2.4. Liquid chromatography-mass spectrometry

Gefitinib, losartan, SSRIs, and metabolites were detected and quantified using a Shimadzu LCMS-2020 liquid chromatograph mass spectrometer equipped with a Shimadzu SIL-20A auto sampler, two LC-20AD pumps, and an SPD-M20A Photodiode Array detector (PDA). The mass spectrometer was a single quadrupole equipped with electrospray ionization and corona discharge needle sources for a dual ionization source interface. A positive full scan (mass range from 250 to 650 amu) and single ion monitor (SIM) methods were created to detect parent drugs. A 10 ​μL aliquot of the supernatant was injected onto a 3.9 ​× ​l50 mm C-l8 reverse-phase column (Waters, catalog WAT046980) equipped with an analytical guard column (Phenomenex, catalog KJ0-4282) at a flow rate of 0.4 ​mL/min at a temperature of 37 ​°C. The mobile phase (A) was 0.1% formic acid in water and the mobile phase (B) was 0.1% formic acid in acetonitrile. The gradient ran at 5% B for 1 ​min, ramped to 95% B for 2 ​min, and held at 95% B for 4 ​min, then returned to the initial start condition 5% B at 9 ​min (for a total run time of 10 ​min). The ion source parameters were as follows: interface voltage 5 ​V (volts) for gefitinib and 4 ​V for erlotinib, nebulizing gas at 1.5 ​L/min, drying gas at 10.0 ​L/min, desolvation line temperature of 200 ​°C, heat block temperature at 350 ​°C, and detector voltage at 1.0 ​kV. These parameters were set after tuning and calibrating according to a tuning solution (Shimadzu, catalog 225–14985-01).
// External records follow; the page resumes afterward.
-- ==== Sys2Proof/Machine/MemoryEngine.lean ====
section
/-! DEFINITION. The memory engine's events: stores to page-table entries that waited, backing, completed unmaps, walks,
hotness and page moves (R349 to R358). -/

namespace Sys2Proof.Machine
open Sys2Proof

/-! ### The pool (R358) -/

/-- The frames in use, as first frame and count: those firmware has reserved, pages PRESENT or MOVING, frames an unmap has not yet
freed, targets of moves. -/
def usedFrames (s : State) : List (Nat × Nat) :=
  let n (large : Bool) : Nat := if large then 32 else 1
  ((s.page.pte.filter fun e => e.2.st == 1 || e.2.st == 5).map fun e => (e.2.pn, n e.2.large))
    ++ s.page.unmaps.filterMap (fun u => u.freed.map fun f => (f, n u.large))
    ++ s.page.moving.map (fun m => (m.2, n (tget {} s.page.pte m.1).large)) ++ s.hub.reserved
/-- `n` frames from one on are free. -/
def framesFree (used : List (Nat × Nat)) (f n : Nat) : Bool :=
  used.all fun u => decide (u.1 + u.2 ≤ f) || decide (f + n ≤ u.1)
/-- The lowest free frame, or aligned block of 32, among `count` frames from `base` on (log entry 7). -/
def lowestFrame (used : List (Nat × Nat)) (base count n : Nat) : Option Nat :=
  let fuel := min (count / n) (used.foldl (fun k u => k + u.2) 1)
  (leastFrom (fun i => framesFree used (base + i * n) n) 0 fuel).map fun i => base + i * n
/-- A frame of a die's HBM. -/
def hbmFrame (s : State) (d : Nat) (large : Bool) : Option Nat :=
  let n := if large then 32 else 1
  (List.range 3).findSome? fun k =>
    if readyCode s (kHbm d k) == 2 then lowestFrame (usedFrames s) (d * 2 ^ 22 + k * 2 ^ 20) (2 ^ 20) n else none
/-- A frame for a page: of the range's home die, else of the other dies in ascending order; a FAR page of the lowest CXL port
that has one within its capacity (R16, R357, R358). -/
def allocFrame (s : State) (home : Nat) (far large : Bool) : Option Nat :=
  let n := if large then 32 else 1
  if far then
    (List.range 4).findSome? fun p =>
      if readyCode s (kCxl p) == 2 then lowestFrame (usedFrames s) (2 ^ 28 + p * 2 ^ 25) (min (2 ^ 25) (tget 0 s.hub.cxl p)) n
      else none
  else (List.range 4).findSome? fun k => hbmFrame s ((dieOf home + k) % 4) large
/-- The sectors of a frame forgotten by L2, their timestamps kept in MTS (R50). -/
def forgetFrame (s : State) (frame n : Nat) : State :=
  let mine := s.coh.dir.filter fun e => decide (frame * 1024 ≤ e.1) && decide (e.1 < (frame + n) * 1024)
  let s := mine.foldl (fun s e =>
    let home := homeOf s (e.1 * 64)
    { s with coh.mts := tset 0 s.coh.mts home (max (mtsOf s home) (max e.2.wts e.2.rts)) }) s
  { s with coh.dir := s.coh.dir.filter fun e => !(decide (frame * 1024 ≤ e.1) && decide (e.1 < (frame + n) * 1024)) }
/-- Frames filled with zeros (R50, R162). -/
def zeroFrame (s : State) (frame n : Nat) : State :=
  { forgetFrame s frame n with
    mem := s.mem.filter fun c => !(decide (frame * 65536 ≤ c.1) && decide (c.1 < (frame + n) * 65536)) }
/-- The context of a page-table entry's key. -/
def pteCtx (s : State) (pte : Nat) : Word := curHandle s (pte / 2 ^ 40)

/-! ### Events -/

/-- PTE_STORE: a store that waited on REQ, MOVING or PURGE is taken anew, and applied under its row (R349). -/
def execPteStore (n : Nat) (s : State) : Host.Outcome State Fault Refusal :=
  .next (confine s (match s.page.stores[n]? with
    | some r => match r.kind with
      | .write v =>
        match storeSystem s (sysCtx s r.pa) (sysVa r.pa) r.n v (r.n == 8 && r.plain) with
        | .wait => s
        | _ => dispatchReq { s with page.stores := dropAt s.page.stores n } r
      | _ => s
    | none => s))
/-- The waiter of a page's backing is answered (R349), its core's copy of the sector being what it stored (R359). -/
def answerBacking (s : State) (b : Backing) : State :=
  match b.waiter with
  | some (r, w, data) => answer (storeCopy s r w data) r 0 w
  | none => s
/-- PAGE_BACKED: a page asked for takes a frame, zero-filled, and is PRESENT; or EXH when no frame exists (R349, R358). -/
def execPageBacked (n : Nat) (s : State) : Host.Outcome State Fault Refusal :=
  .next (confine s (match s.page.backing[n]? with
    | some b =>
      let s := { s with page.backing := dropAt s.page.backing n }
      let p := tget {} s.page.pte b.pte
      let ctxh := pteCtx s b.pte
      if p.st != 2 then answerBacking s b
      else match allocFrame s (keyHome b.range) b.far b.large with
        | some f =>
          let k := if b.large then 32 else 1
          let s := zeroFrame s f k
          let touched := if (tfind s.page.touched b.pte).isSome then
            tput s.page.touched b.pte (localDt s (keyHome b.range) + 2) else s.page.touched
          let s := { s with page.pte := tset {} s.page.pte b.pte { p with st := 1, pn := f }
                            page.hot := tdel s.page.hot f
                            page.touched := touched }
          answerBacking (bumpEntry s ctxh b.range (pteVpn b.pte)) b
        | none =>
          let s := { s with page.pte := tset {} s.page.pte b.pte { p with st := 3 } }
          answerBacking (bumpEntry s ctxh b.range (pteVpn b.pte)) b
    | none => s))
/-- Owned sectors of a frame are recalled; true when none is owned or in a recall. -/
def recallFrame (s : State) (frame n : Nat) : State × Bool :=
  let mine := s.coh.dir.filter fun e => decide (frame * 1024 ≤ e.1) && decide (e.1 < (frame + n) * 1024) && e.2.st != .h
  (mine.foldl (fun s e => match e.2.st with
    | .o c => recallFrom s e.1 c
    | _ => s) s, mine.isEmpty)
/-- The old translations and copies of an unmapped page are gone. -/
def dropCopies (s : State) (pte frame n : Nat) : State :=
  { s with page.tlb := s.page.tlb.filter (fun e => e.1 % 2 ^ 96 != pte)
           coh.l1 := s.coh.l1.filter fun e => !(decide (frame * 1024 ≤ e.1 % 2 ^ 128) && decide (e.1 % 2 ^ 128 < (frame + n) * 1024)) }
/-- A request to a frame is on its way to its home, or waits there (R38, R54, R57). -/
def frameAsked (s : State) (frame n : Nat) : Bool :=
  let mine (r : MemReq) : Bool := decide (frame * 65536 ≤ r.pa) && decide (r.pa < (frame + n) * 65536)
  s.coh.net.any mine || (s.coh.grantq.any fun e => e.2.any mine) || s.coh.dir.any fun e => e.2.queue.any mine
/-- The pages asked for that waited for an unmap of theirs to complete are backed, when their range is not DARK (R349, R352). -/
def askWaiting (s : State) (pte : Nat) : State :=
  (s.page.asked.filter fun a => a.1 == pte).foldl (fun s a =>
    let ctxh := pteCtx s pte
    if (tget {} s.page.pte pte).st == 0 && (lifeOf s a.2).st != 0 && (lifeOf s a.2).owner == ctxh then
      askBacking s ctxh a.2 (rangeAt s a.2) (pteVpn pte) false
    else s) { s with page.asked := s.page.asked.filter fun a => a.1 != pte }
/-- UNMAP_COMPLETE: every holder has acknowledged, or W + TL + 2 has come, and no request made through the old mapping is still to be
served (R38; log entry 48); owned sectors of a page whose frame is freed
or moved, or whose NC bit changes, have been recalled (R59, R353, R356). The last unmap of a page clears PURGE. -/
def execUnmapComplete (n : Nat) (s : State) : Host.Outcome State Fault Refusal :=
  .next (confine s (match s.page.unmaps[n]? with
    | some u =>
      if u.holders.isEmpty || decide (u.at_ + u.tl + 2 ≤ localDt s u.home) then
        let k := if u.large then 32 else 1
        let clean := u.freed.isSome || u.move.isSome || u.ncChange
        let (s1, done) := if clean then recallFrame s u.old k else (s, true)
        if done && !frameAsked s u.old k then
          let s1 := { s1 with page.unmaps := dropAt s1.page.unmaps n }
          let s1 := if clean then dropCopies s1 u.pte u.old k
            else { s1 with page.tlb := s1.page.tlb.filter fun e => e.1 % 2 ^ 96 != u.pte }
          let s1 := if u.freed.isSome then forgetFrame s1 u.old k else s1
          let p := tget {} s1.page.pte u.pte
          if s1.page.unmaps.any fun v => v.pte == u.pte then s1
          else
            let s1 := { s1 with page.pte := tset {} s1.page.pte u.pte { p with purge := false } }
            let s1 := match rangeFor s1 (pteCtx s1 u.pte) (pteVpn u.pte * 65536) with
              | some (key, _) => bumpEntry s1 (pteCtx s1 u.pte) key (pteVpn u.pte)
              | none => s1
            askWaiting s1 u.pte
        else s1
      else s
    | none => s))
/-- TRANSLATION_WALK: a holder reads the entry of a page of a context and caches it when PRESENT; an ABSENT page of an
engine-backed range is backed (R37, R350, R352). The copy's life is the longest that a launch of the context has: an access uses it
only within its own launch's. -/
def execTranslationWalk (holder ctx vpn : Nat) (s : State) : Host.Outcome State Fault Refusal :=
  .next (confine s
    (let ctxh := curHandle s ctx
    let unit := holderUnit holder
    match rangeFor s ctxh (vpn * 65536) with
    | some (key, r) =>
      let v := vpnIn r (vpn * 65536)
      let p := pteAt s ctxh v
      if !corePresent s unit then s
      else if p.st == 1 then
        let e : Tlb := { pte := p, large := r.lp, stamp := localDt s (keyHome key), tl := contextTl s ctxh, range := curHandle s key }
        { s with page.tlb := tput s.page.tlb (tlbKey holder ctxh v) e }
      else if p.st == 0 && !r.pager then backPage s ctxh key r (vpn * 65536)
      else s
    | none => s))
/-- The target die of a page's counts (R355). -/
def hotTarget (h : Hot) (home : Nat) : Nat :=
  let n := h.c0 + h.c1 + h.c2 + h.c3
  let pick (twice own : Nat) : Nat := if n < twice then 1 else if twice < n then 0 else own
  pick (2 * (h.c1 + h.c3)) (home % 2) + 2 * pick (2 * (h.c2 + h.c3)) (home / 2)
/-- A page is examined, and a move of it started when R355 says so (R355, R356 step 1). -/
def examine (s : State) (dt frame : Nat) (h : Hot) : State :=
  let die := homeDie (frame * 65536)
  let n := h.c0 + h.c1 + h.c2 + h.c3
  let target := hotTarget h die
  match pageOf s frame with
  | some (pte, p) =>
    if decide (32 ≤ n) && target != die && (h.moved == 0 || decide (h.moved + 4096 ≤ dt + 1)) && !p.purge && p.pn == frame then
      match hbmFrame s target p.large with
      | none =>
        { s with page.hot := tset {} s.page.hot frame { h with c0 := h.c0 / 2, c1 := h.c1 / 2, c2 := h.c2 / 2, c3 := h.c3 / 2 } }
      | some f =>
        let home := match rangeFor s (pteCtx s pte) (pteVpn pte * 65536) with
          | some (key, _) => keyHome key
          | none => hotSlice s (frame * 65536)
        let s := unmapWrite { s with page.moving := s.page.moving ++ [(pte, f)] } pte home { p with st := 5 } frame none (some frame) p.large false
        match rangeFor s (pteCtx s pte) (pteVpn pte * 65536) with
        | some (key, _) => bumpEntry s (pteCtx s pte) key (pteVpn pte)
        | none => s
    else s
  | none => s
/-- HOTNESS_EXAMINATION: a counter slice examines its pages, once in 256 ticks (R354, R355). -/
def execHotnessExamination (slice : Nat) (s : State) : Host.Outcome State Fault Refusal :=
  .next (confine s
    (let dt := localDt s slice
    if tget 0 s.page.examined slice < dt / 256 then
      (s.page.hot.filter fun e => hotSlice s (e.1 * 65536) == slice).foldl (fun s e => examine s dt e.1 e.2)
        { s with page.examined := tset 0 s.page.examined slice (dt / 256) }
    else s))
/-- The sectors and bytes of a frame at a new one (R50, R356): absent sectors are no older there, by its slices' MTS. -/
def moveFrame (s : State) (old new n : Nat) : State :=
  let inOld (a : Nat) : Bool := decide (old * 65536 ≤ a) && decide (a < (old + n) * 65536)
  let inNew (a : Nat) : Bool := decide (new * 65536 ≤ a) && decide (a < (new + n) * 65536)
  let cells := s.mem.filter fun c => inOld c.1
  let secs := s.coh.dir.filter fun e => inOld (e.1 * 64)
  let s := forgetFrame (forgetFrame s old n) new n
  let m := (dieSlices s (homeDie (old * 65536))).foldl (fun k h => max k (mtsOf s h)) 0
  let s := (dieSlices s (homeDie (new * 65536))).foldl (fun s h =>
    { s with coh.mts := tset 0 s.coh.mts h (max m (mtsOf s h)) }) s
  let s := { s with mem := cells.foldr (fun c m => memPut m (c.1 - old * 65536 + new * 65536) c.2) (s.mem.filter fun c => !inNew c.1) }
  secs.foldr (fun e s =>
    let x := e.1 - old * 1024 + new * 1024
    putDir (l2Room s x) x e.2) s
/-- PAGE_MOVE: a page whose move's unmap is complete is copied and PRESENT at its new frame (R356 steps 2 and 3). -/
def execPageMove (n : Nat) (s : State) : Host.Outcome State Fault Refusal :=
  .next (confine s (match s.page.moving[n]? with
    | some (pte, new) =>
      let p := tget {} s.page.pte pte
      let k := if p.large then 32 else 1
      let unsettled (frame : Nat) : Bool :=
        s.coh.dir.any fun e => decide (frame * 1024 ≤ e.1) && decide (e.1 < (frame + k) * 1024) && e.2.st != .h
      let busy := s.page.unmaps.any fun u => u.pte == pte
      if busy then s
      else if p.st != 5 then { s with page.moving := dropAt s.page.moving n }
      else if unsettled p.pn || unsettled new then (recallFrame (recallFrame s p.pn k).1 new k).1
      else
        let s := { moveFrame s p.pn new k with page.moving := dropAt s.page.moving n }
        let dt := localDt s (hotSlice s (new * 65536))
        let s := { s with page.pte := tset {} s.page.pte pte { p with st := 1, pn := new, purge := false }
                          page.hot := tset {} (tdel s.page.hot p.pn) new { moved := dt + 1 } }
        match rangeFor s (pteCtx s pte) (pteVpn pte * 65536) with
        | some (key, _) => bumpEntry s (pteCtx s pte) key (pteVpn pte)
        | none => s
    | none => s))

end Sys2Proof.Machine
end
2.5. Statistics and data analysis

Parent drugs and metabolites were identified according to retention times and quantified by peak integration. Samples were prepared and run in duplicate injection for CYP isoenzymes and hepatocytes. Metabolite identification data (peak area counts) was extracted by mass per charge (m/z) for parent and potential metabolites from the full scan. Hepatocytes and CYP metabolism data (relative substrate remaining %) were extracted by SIM for parent drug (gefitinib, losartan, and SSRIs). In addition, each assay was run with a known drug as a positive control for enzyme activity. Nifedipine was used as the positive control for CYP3A4 and hepatocyte assays, phenacetin was used for CYP1A2, tolbutamide was used for CYP2C9, S-mephenytoin was used for CYP2C19, and dextromethorphan was used for CYP2D6. The percentage of parent drug remaining was determined using the ratio of integrated peak area at a time point over integrated peak area of the zero time point. Welch's T-test was performed to determine two-tailed unadjusted p-values for statistical significance.

3. Results

3.1. In vitro human hepatocytes DDI of gefitinib with/without losartan and SSRIs: fluoxetine (Flx), citalopram (Cit), fluvoxamine (Flu), paroxetine (Par), sertraline (Ser), and venlafaxine (Ven)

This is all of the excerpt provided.